Он некоторое время пристально смотрел на меня. Его глаза горели как угольки. Он, должно быть, не спал уже много ночей. Но он ничего не ответил мне.

– Наше путешествие скоро закончится, – сказал я, движимый непонятным желанием успокоить его. – Завтра мы будем в Ворчестере, а оттуда тебя отвезут в Кейптаун.

– Да, – сказал он. – Наконец-то я попаду в Кейп.

– Но ты же был там, – сказал я, – в прошлом году, когда сбежал с фермы.

Он промолчал.

– Почему ты тогда вернулся?

– Я должен был вернуться.

– Как же ты был глуп, Галант! – вскричал я, выведенный наконец из себя.

– Кто ты такой, чтобы говорить мне это? – сказал он. – Ты спишь со свиньями.

В ярости я схватил сук и ударил его по лицу. Тонкая темная струйка крови потекла из его левого глаза по щеке. Он не сделал попытки смахнуть ее связанными руками. Мне поневоле стало стыдно.

– Прости меня, – пробормотал я. – Но ты не имеешь права издеваться надо мной.

– Мои руки осквернены, – сказал он. – Но и ваши тоже. Мы равны. И все же именно вы ведете меня в суд, чтобы они убили меня. Вот она, ваша законность.

– Тут большая разница, – горячо возразил я, – между убийством и… – Я запнулся.

Он только пожал плечами.

То был наш последний разговор.

Потом уже все шло своим чередом. И сейчас, когда все позади, когда истина установлена и правосудие свершилось, когда одни казнены и другие посажены в тюрьму, мы можем идти по домам, неся единственную ношу – бремя истории.

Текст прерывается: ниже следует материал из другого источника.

-- ==== Sys2Proof/Certificates/Slice0/Obligations.lean ====
section
/-!
DEFINITION. The statements for the provers. Each holds for every state and operands that meet its hypotheses; a table in `Claim` gives
instructions of one shape with what the spec says each computes.
-/
namespace Sys2Proof.Claim
open Sys2Proof.Machine

/-! ### Integer instructions (07) -/

/-- The instruction wrote `f l` to v register `d` of every active lane and went on to the next word. -/
def vectorDone (s : State) (g : Gang) (d : Nat) (f : Nat → Word) : State :=
  s.advance ((s.issuing g).setV d (g.active s.group) f) 1

/-- The instruction wrote an s register and went on to the next word. -/
def scalarDone (s : State) (g : Gang) (d : Nat) (x : Word) : State := s.advance ((s.issuing g).setS d x) 1

/-- An integer kept between two bounds. -/
def clampInt (lo hi x : Int) : Word := BitVec.ofInt 32 (max lo (min hi x))

/-- An instruction with a vector and a scalar form, and what it computes of the old destination and its sources. -/
abbrev IntegerOp := (Bool → Instr) × (Word → Word → Word → Word)

/-- The instructions with both a vector and a scalar form, and what each computes of the old destination and its sources (07 R170,
R171, R173-R177, R180). An instruction that has fewer operands leaves the others unused. -/
def integerOps (d a b : BitVec 7) (i : BitVec 10) (j : BitVec 17) (n : BitVec 5) :
    List IntegerOp :=
  ([(fun c => .iadd c d a b, fun _ x y => x + y),
   (fun c => .isub c d a b, fun _ x y => x - y),
   (fun c => .imul c d a b, fun _ x y => x * y),
   (fun c => .imulhi c d a b, fun _ x y => BitVec.ofInt 32 (x.toInt * y.toInt / 2 ^ 32)),
   (fun c => .imulhu c d a b, fun _ x y => BitVec.ofNat 32 (x.toNat * y.toNat / 2 ^ 32)),
   (fun c => .imad c d a b, fun z x y => z + x * y),
   (fun c => .iquo c d a b, fun _ x y => if y = 0 then 0xFFFFFFFF else BitVec.ofInt 32 (x.toInt.tdiv y.toInt)),
   (fun c => .iquoU c d a b, fun _ x y => if y = 0 then 0xFFFFFFFF else BitVec.ofNat 32 (x.toNat / y.toNat)),
   (fun c => .irem c d a b, fun _ x y => if y = 0 then x else BitVec.ofInt 32 (x.toInt.tmod y.toInt)),
   (fun c => .iremU c d a b, fun _ x y => if y = 0 then x else BitVec.ofNat 32 (x.toNat % y.toNat)),
   (fun c => .imin c d a b, fun _ x y => BitVec.ofInt 32 (min x.toInt y.toInt)),
   (fun c => .iminU c d a b, fun _ x y => BitVec.ofNat 32 (min x.toNat y.toNat)),
   (fun c => .imax c d a b, fun _ x y => BitVec.ofInt 32 (max x.toInt y.toInt)),
   (fun c => .imaxU c d a b, fun _ x y => BitVec.ofNat 32 (max x.toNat y.toNat)),
   (fun c => .iabs c d a, fun _ x _ => BitVec.ofInt 32 x.toInt.natAbs),
   (fun c => .ineg c d a, fun _ x _ => 0 - x)] : List IntegerOp) ++
  ([(fun c => .iadds c d a b, fun _ x y => clampInt (-2147483648) 2147483647 (x.toInt + y.toInt)),
   (fun c => .iaddus c d a b, fun _ x y => clampInt 0 4294967295 (x.toNat + y.toNat : Nat)),
   (fun c => .isubs c d a b, fun _ x y => clampInt (-2147483648) 2147483647 (x.toInt - y.toInt)),
   (fun c => .isubus c d a b, fun _ x y => clampInt 0 4294967295 ((x.toNat : Int) - y.toNat)),
   (fun c => .and c d a b, fun _ x y => x &&& y),
   (fun c => .andn c d a b, fun _ x y => x &&& ~~~y),
   (fun c => .or c d a b, fun _ x y => x ||| y),
   (fun c => .orn c d a b, fun _ x y => x ||| ~~~y),
   (fun c => .xor c d a b, fun _ x y => x ^^^ y),
   (fun c => .xnor c d a b, fun _ x y => ~~~(x ^^^ y)),
   (fun c => .not c d a, fun _ x _ => ~~~x)] : List IntegerOp) ++
  ([(fun c => .shl c d a b, fun _ x y => if y.toNat < 32 then x <<< y.toNat else 0),
   (fun c => .shr c d a b, fun _ x y => if y.toNat < 32 then x >>> y.toNat else 0),
   (fun c => .sar c d a b, fun _ x y => x.sshiftRight (min y.toNat 31)),
   (fun c => .rol c d a b, fun _ x y => x.rotateLeft (y.toNat % 32)),
   (fun c => .popc c d a, fun _ x _ => BitVec.ofNat 32 ((List.range 32).countP fun k => x.getLsbD k)),
   (fun c => .clz c d a, fun _ x _ => BitVec.ofNat 32 ((List.range 32).takeWhile fun k => !x.getLsbD (31 - k)).length),
   (fun c => .ctz c d a, fun _ x _ => BitVec.ofNat 32 ((List.range 32).takeWhile fun k => !x.getLsbD k).length),
   (fun c => .brev c d a, fun _ x _ => x.reverse),
   (fun c => .bfe c d a b, fun _ x y => BitVec.ofNat 32 (x.toNat / 2 ^ (y.toNat % 32) % 2 ^ (y.toNat / 256 % 32))),
   (fun c => .bfeS c d a b, fun _ x y =>
      let w := y.toNat / 256 % 32
      let f := x.toNat / 2 ^ (y.toNat % 32) % 2 ^ w
      if w = 0 then 0 else if f < 2 ^ (w - 1) then BitVec.ofNat 32 f else BitVec.ofInt 32 ((f : Int) - 2 ^ w)),
   (fun c => .bfi c d a b, fun z x y =>
      let o := y.toNat % 32
      let m : Word := (((1 : Word) <<< (y.toNat / 256 % 32)) - 1) <<< o
      (z &&& ~~~m) ||| ((x <<< o) &&& m))] : List IntegerOp) ++
  ([(fun c => .addi c d a i, fun _ x _ => x + i.signExtend 32),
   (fun c => .andi c d a i, fun _ x _ => x &&& i.setWidth 32),
   (fun c => .ori c d a i, fun _ x _ => x ||| i.setWidth 32),
   (fun c => .xori c d a i, fun _ x _ => x ^^^ i.setWidth 32),
   (fun c => .shli c d a n, fun _ x _ => x <<< n.toNat),
   (fun c => .shri c d a n, fun _ x _ => x >>> n.toNat),
   (fun c => .sari c d a n, fun _ x _ => x.sshiftRight n.toNat),
   (fun c => .roli c d a n, fun _ x _ => x.rotateLeft n.toNat),
   (fun c => .movi c d j, fun _ _ _ => j.signExtend 32),
   (fun c => .movhi c d j, fun z _ _ => j ++ z.extractLsb' 0 15),
   (fun c => .mov c d a, fun _ x _ => x)] : List IntegerOp)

Мне больше нечего добавить. Это все правда, только правда, и ничего, кроме правды, и иначе быть не может.

Тейс

И тогда Галант влепил мне затрещину, от которой я сел на задницу.

– Я-то думал, что могу положиться на тебя, – сказал он. – Ну что ж, если ты наделал в штаны от страха, можешь проваливать.

Вот это и убедило меня идти с ним.

Пока мы говорили о том, что должно произойти, я был на его стороне. И только в ту ночь, когда мы наконец услышали, как лошадь Абеля приближается к хижинам, я вдруг испугался. Неожиданно я понял, что разговоры кончились – нас ждало настоящее дело. Вот почему я сказал:

– Ты и вправду уверен, что мы сумеем сделать это? Ведь мы разожжем огонь. А огонь обжигает.

– Что ты знаешь про огонь? – спросил Галант. – Нужно сначала обжечься.

– Тогда будет слишком поздно.

Тут он и дал мне оплеуху, а Абель плюнул в меня. И только много времени спустя, когда огонь уже угас, когда я вернулся из Кару и отыскал Галанта в горах и отряд настиг нас – я причинил им немало неприятностей, прежде чем они наконец отобрали мое ружье и избили меня, – я снова заговорил с ним про это; но к тому времени он сильно изменился. Действительно ли такой огонь чего-то стоит, спросил я его, если он просто сгорает сам по себе?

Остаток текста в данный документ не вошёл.